> **INSTRUCTIONS FOR THE TASK**:
When the line containing "theorem setPoison64_memOk (d" appears in the entries below, begin printing there and stop after the line containing "have hf : ∀"; print each of those lines exactly and no other line.

[Stored items]
------------------------------------------------------------------------

-- ==== Sys2Proof/Laws/Memory.lean ====
section
/-!
SUPPORT. Every operation over memory keeps its canonical form, and State.reset has it.
-/

namespace Sys2Proof.Machine

/-- Memory is in its canonical form. -/
abbrev Dev.MemOk (d : Dev) : Prop := Memory.wf d.mem.cells = true

/-- State.reset's memory is in its canonical form. -/
theorem memOk_reset : State.reset.dev.MemOk := rfl

namespace Dev

/-- What every element of a fold keeps, the fold keeps. -/
theorem foldl_keeps {β : Type} {P : Dev → Prop} {f : Dev → β → Dev} (h : ∀ d x, P d → P (f d x)) :
    ∀ (l : List β) (d : Dev), P d → P (l.foldl f d)
  | [], _, hd => hd
  | x :: t, d, hd => foldl_keeps h t (f d x) (h d x hd)

theorem memOk_of_cells {d e : Dev} (h : e.mem.cells = d.mem.cells) (hd : d.MemOk) : e.MemOk := by
  unfold MemOk; rw [h]; exact hd

theorem bump_memOk (d : Dev) (f : Field) (i j n : Nat) (h : d.MemOk) : (d.bump f i j n).MemOk := memOk_of_cells (by rw [bump_mem]) h

theorem raise_memOk (d : Dev) (f : Field) (i j : Nat) (h : d.MemOk) : (d.raise f i j).MemOk := memOk_of_cells (by rw [raise_mem]) h

theorem setCell_memOk (d : Dev) (a : Nat) (b : Byte) (h : d.MemOk) : (d.setCell a b).MemOk := Sp.wf_set _ a b h

theorem setPoison_memOk (d : Dev) (a : Nat) (p : Bool) (h : d.MemOk) : (d.setPoison a p).MemOk := h

theorem setFlips_memOk (d : Dev) (a : Nat) (l : List Nat) (h : d.MemOk) : (d.setFlips a l).MemOk := h

theorem setSymErrs_memOk (d : Dev) (a : Nat) (l : List (Nat × Nat)) (h : d.MemOk) : (d.setSymErrs a l).MemOk := h

theorem setSlice_memOk (d : Dev) (k : Nat) (l : List CacheLine) (h : d.MemOk) : (d.setSlice k l).MemOk := h

theorem setPoison64_memOk (d : Dev) (a : Nat) (p : Bool) (h : d.MemOk) : (d.setPoison64 a p).MemOk :=
  foldl_keeps (fun d w h => setPoison_memOk d w p h) _ d h

theorem flipBit_memOk (d : Dev) (w i : Nat) (h : d.MemOk) : (d.flipBit w i).MemOk := by
  unfold flipBit; split
  · exact setCell_memOk d _ _ h
  · exact h

theorem countCe_memOk (d : Dev) (b : Sram) (h : d.MemOk) : (d.countCe b).MemOk := by cases b <;> exact h

theorem captureSram_memOk (d : Dev) (b : Sram) (rq : Req) (s : Bool) (a : Nat) (h : d.MemOk) : (d.captureSram b rq s a).MemOk := by
  unfold captureSram; cases b <;> dsimp only <;> split <;> exact h

theorem countUe_memOk (d : Dev) (b : Sram) (rq : Req) (s : Bool) (a : Nat) (h : d.MemOk) : (d.countUe b rq s a).MemOk := by
  have := captureSram_memOk d b rq s a h
  unfold countUe; cases b <;> exact this

theorem touchWord_memOk (d : Dev) (b : Sram) (rq : Req) (s : Bool) (w : Nat) (h : d.MemOk) : (d.touchWord b rq s w).MemOk := by
  have h0 : (d.setFlips w []).MemOk := h
  have hu := setPoison_memOk _ w true (countUe_memOk (d.setFlips w []) b rq s w h0)
  unfold touchWord
  dsimp only
  have hf : ∀ l : List Nat, ((l.foldl (fun d i => d.flipBit w i) (d.setFlips w [])).setPoison w false).MemOk :=
    fun l => setPoison_memOk _ w false (foldl_keeps (fun d i h => flipBit_memOk d w i h) l _ h0)
  split
  · exact h
  · split
    · exact countCe_memOk _ b h0
    · split
      · exact setPoison_memOk _ w true h0
      · split
        · exact hu
        · split
          · exact hf _
          · split
            · exact hu
            · split
              · exact hu
              · exact countCe_memOk _ b (hf _)

theorem eraseDevice_mem (d : Dev) (cw v : Nat) : (d.eraseDevice cw v).mem = d.mem := by
  unfold eraseDevice
  dsimp only
  split
  · rfl
  · split <;> simp

theorem noteCorrections_cells (d : Dev) (cw : Nat) (l : List (Nat × Nat)) : (d.noteCorrections cw l).mem.cells = d.mem.cells := by
  unfold noteCorrections
  dsimp only
  split
  · simp [onMem]
  · rw [eraseDevice_mem]; simp [onMem]

theorem noteCorrections_memOk (d : Dev) (cw : Nat) (l : List (Nat × Nat)) (h : d.MemOk) : (d.noteCorrections cw l).MemOk :=
  memOk_of_cells (noteCorrections_cells d cw l) h

theorem captureDdr_mem (d : Dev) (rq : Req) (p : Bool) (cw : Nat) : (d.captureDdr rq p cw).mem = d.mem := by
  unfold captureDdr
  simp only [apply_ite Dev.mem, wr_mem, ite_self]

theorem captureDdr_memOk (d : Dev) (rq : Req) (p : Bool) (cw : Nat) (h : d.MemOk) : (d.captureDdr rq p cw).MemOk :=
  memOk_of_cells (by rw [captureDdr_mem]) h

theorem touchCodeword_memOk (d : Dev) (rq : Req) (p : Bool) (cw : Nat) (h : d.MemOk) : (d.touchCodeword rq p cw).MemOk := by
  unfold touchCodeword; dsimp only
  generalize hd1 : d.onMem _ = d1
  have h1 : d1.MemOk := by rw [← hd1]; exact h
  clear hd1 h
  split
  · exact h1
  · split
    · exact setSymErrs_memOk _ _ _ h1
    · exact setPoison64_memOk _ _ _ (setSymErrs_memOk _ _ _ h1)
    · refine noteCorrections_memOk _ _ _ (raise_memOk _ _ _ _ (bump_memOk _ _ _ _ _ ?_))
      refine foldl_keeps (fun d e h => ?_) _ _ (setPoison64_memOk _ _ _ (setSymErrs_memOk _ _ _ h1))
      split
      · exact setCell_memOk d _ _ h
      · exact h
    · exact setPoison64_memOk _ _ _ (setSymErrs_memOk _ _ _ (raise_memOk _ _ _ _ (bump_memOk _ _ _ _ _ (captureDdr_memOk _ rq p cw h1))))

theorem writeBack_memOk (d : Dev) (k line : Nat) (h : d.MemOk) : (d.writeBack k line).MemOk := by
  unfold writeBack; dsimp only
  refine bump_memOk _ _ _ _ _ ?_
  refine foldl_keeps (fun d cw h => ?_) _ _ (foldl_keeps (fun d w h => touchWord_memOk d _ _ _ w h) _ _ h)
  split
  · exact setPoison64_memOk _ _ _ (raise_memOk _ _ _ _ (captureDdr_memOk _ _ _ cw (setSymErrs_memOk d cw [] h)))
  · exact setSymErrs_memOk d cw [] h

theorem flushSlice_memOk (d : Dev) (k : Nat) (h : d.MemOk) : (d.flushSlice k).MemOk :=
  setSlice_memOk _ _ _ (foldl_keeps (fun d l h => by split; exact writeBack_memOk d k _ h; exact h) _ _ h)

theorem flushCache_memOk (d : Dev) (h : d.MemOk) : d.flushCache.MemOk := foldl_keeps (fun d k h => flushSlice_memOk d k h) _ _ h

theorem draw_memOk (d : Dev) (w : Nat) (h : d.MemOk) : (d.draw w).2.MemOk := h

theorem tagCheck_memOk (d : Dev) (k line : Nat) (h : d.MemOk) : (d.tagCheck k line).MemOk := by
  unfold tagCheck; dsimp only
  refine foldl_keeps (fun d e h => ?_) _ _ h
  generalize hd1 : d.onMem _ = d1
  have h1 : d1.MemOk := by rw [← hd1]; exact h
  clear hd1 h
  split
  · exact raise_memOk _ _ _ _ h1
  · have h2 := raise_memOk d1 F.SHM_ERR_STATUS_tag_fatal k 0 h1
    split
    · exact h2
    · split
      · exact foldl_keeps (fun d i h => setCell_memOk _ _ _ (draw_memOk d 8 h)) _ _ (setSlice_memOk _ _ _ h2)
      · exact setSlice_memOk _ _ _ h2

theorem fillLine_memOk (d : Dev) (rq : Req) (k line : Nat) (h : d.MemOk) : (d.fillLine rq k line).MemOk := by
  have ht := foldl_keeps (P := MemOk) (fun d cw h => touchCodeword_memOk d rq false cw h) (granules 64 line 256) d h
  unfold fillLine; dsimp only
  split
  · exact setSlice_memOk _ _ _ ht
  · split
    · exact ht
    · split
      · exact setSlice_memOk _ _ _ (writeBack_memOk _ _ _ ht)
      · exact setSlice_memOk _ _ _ ht

theorem cacheAccess_memOk (d : Dev) (rq : Req) (line : Nat) (w : Bool) (h : d.MemOk) : (d.cacheAccess rq line w).2.MemOk := by
  have ht := tagCheck_memOk d (cacheHome line) line h
  unfold cacheAccess; dsimp only
  split
  · exact h
  · split
    · exact setSlice_memOk _ _ _ (bump_memOk _ _ _ _ _ ht)
    · split
      · exact bump_memOk _ _ _ _ _ ht
      · exact setSlice_memOk _ _ _ (fillLine_memOk _ _ _ _ (bump_memOk _ _ _ _ _ ht))

/-- A read of memory keeps the canonical form. -/
theorem readMem_memOk (d : Dev) (rq : Req) (a len : Nat) (h : d.MemOk) : (d.readMem rq a len).2.MemOk := by
  unfold readMem
  split
  · exact foldl_keeps (fun d w h => touchWord_memOk d _ rq false w h) _ _ h
  · exact foldl_keeps (fun d w h => touchWord_memOk d _ rq false w h) _ _ h
  · refine foldl_keeps (fun d line h => ?_) _ _ h
    dsimp only
    have hc := cacheAccess_memOk d rq line false h
    split
    · exact foldl_keeps (fun d w h => touchWord_memOk d _ rq false w h) _ _ hc
    · exact foldl_keeps (fun d cw h => touchCodeword_memOk d rq false cw h) _ _ hc
  · exact h

theorem writeGranule_memOk (d : Dev) (size g a : Nat) (bs : List PByte) (t : Dev → Nat → Dev)
    (ht : ∀ d w, d.MemOk → (t d w).MemOk) (h : d.MemOk) : (d.writeGranule size g a bs t).MemOk := by
  unfold writeGranule; dsimp only
  refine foldl_keeps (fun d w h => setPoison_memOk d w _ h) _ _ ?_
  refine foldl_keeps (fun d x h => setCell_memOk d _ _ h) _ _ ?_
  split
  · split <;> exact h
  · exact ht d g h

/-- A write of memory keeps the canonical form. -/
theorem writeMem_memOk (d : Dev) (rq : Req) (a : Nat) (bs : List PByte) (h : d.MemOk) : (d.writeMem rq a bs).MemOk := by
  have hw : ∀ (b : Sram) (d : Dev) (w : Nat), d.MemOk → (d.touchWord b rq false w).MemOk :=
    fun b d w h => touchWord_memOk d b rq false w h
  unfold writeMem; dsimp only
  split
  · exact foldl_keeps (fun d g h => writeGranule_memOk d _ g a bs _ (hw _) h) _ _ h
  · split
    · exact raise_memOk _ _ _ _ (captureSram_memOk _ _ rq false _ (foldl_keeps (fun d g h => writeGranule_memOk d 8 g a bs _ (hw _) h) _ _ h))
    · exact foldl_keeps (fun d g h => writeGranule_memOk d 8 g a bs _ (hw _) h) _ _ h
  · refine foldl_keeps (fun d line h => ?_) _ _ h
    have hc := cacheAccess_memOk d rq line true h
    split
    · exact foldl_keeps (fun d g h => writeGranule_memOk d _ g _ _ _ (hw _) h) _ _ hc
    · refine foldl_keeps (fun d g h => ?_) _ _ ?_
      · split
        · exact raise_memOk _ _ _ _ (captureDdr_memOk _ rq false g h)
        · exact h
      · exact foldl_keeps (fun d g h => writeGranule_memOk d _ g _ _ _ (fun d w h => touchCodeword_memOk d rq false w h) h) _ _ hc
  · exact h

/-- A store outside every request keeps the canonical form. -/
theorem pokeRange_memOk (d : Dev) (a : Nat) (bs : List Byte) (h : d.MemOk) : (d.pokeRange a bs).MemOk :=
  foldl_keeps (fun d _ h => setPoison_memOk _ _ _ (setCell_memOk d _ _ h)) _ _ h

/-- Zeroing keeps the canonical form. -/
theorem zeroRange_memOk (d : Dev) (a len : Nat) (h : d.MemOk) : (d.zeroRange a len).MemOk := Sp.wf_filter _ _ h

end Dev

end Sys2Proof.Machine
end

------------------------------------------------------------------------

> **EXERCISE RESULT**:
theorem setPoison64_memOk (d : Dev) (a : Nat) (p : Bool) (h : d.MemOk) : (d.setPoison64 a p).MemOk :=
  foldl_keeps (fun d w h => setPoison_memOk d w p h) _ d h

theorem flipBit_memOk (d : Dev) (w i : Nat) (h : d.MemOk) : (d.flipBit w i).MemOk := by
  unfold flipBit; split
  · exact setCell_memOk d _ _ h
  · exact h

theorem countCe_memOk (d : Dev) (b : Sram) (h : d.MemOk) : (d.countCe b).MemOk := by cases b <;> exact h

theorem captureSram_memOk (d : Dev) (b : Sram) (rq : Req) (s : Bool) (a : Nat) (h : d.MemOk) : (d.captureSram b rq s a).MemOk := by
  unfold captureSram; cases b <;> dsimp only <;> split <;> exact h

theorem countUe_memOk (d : Dev) (b : Sram) (rq : Req) (s : Bool) (a : Nat) (h : d.MemOk) : (d.countUe b rq s a).MemOk := by
  have := captureSram_memOk d b rq s a h
  unfold countUe; cases b <;> exact this

theorem touchWord_memOk (d : Dev) (b : Sram) (rq : Req) (s : Bool) (w : Nat) (h : d.MemOk) : (d.touchWord b rq s w).MemOk := by
  have h0 : (d.setFlips w []).MemOk := h
  have hu := setPoison_memOk _ w true (countUe_memOk (d.setFlips w []) b rq s w h0)
  unfold touchWord
  dsimp only
  have hf : ∀ l : List Nat, ((l.foldl (fun d i => d.flipBit w i) (d.setFlips w [])).setPoison w false).MemOk :=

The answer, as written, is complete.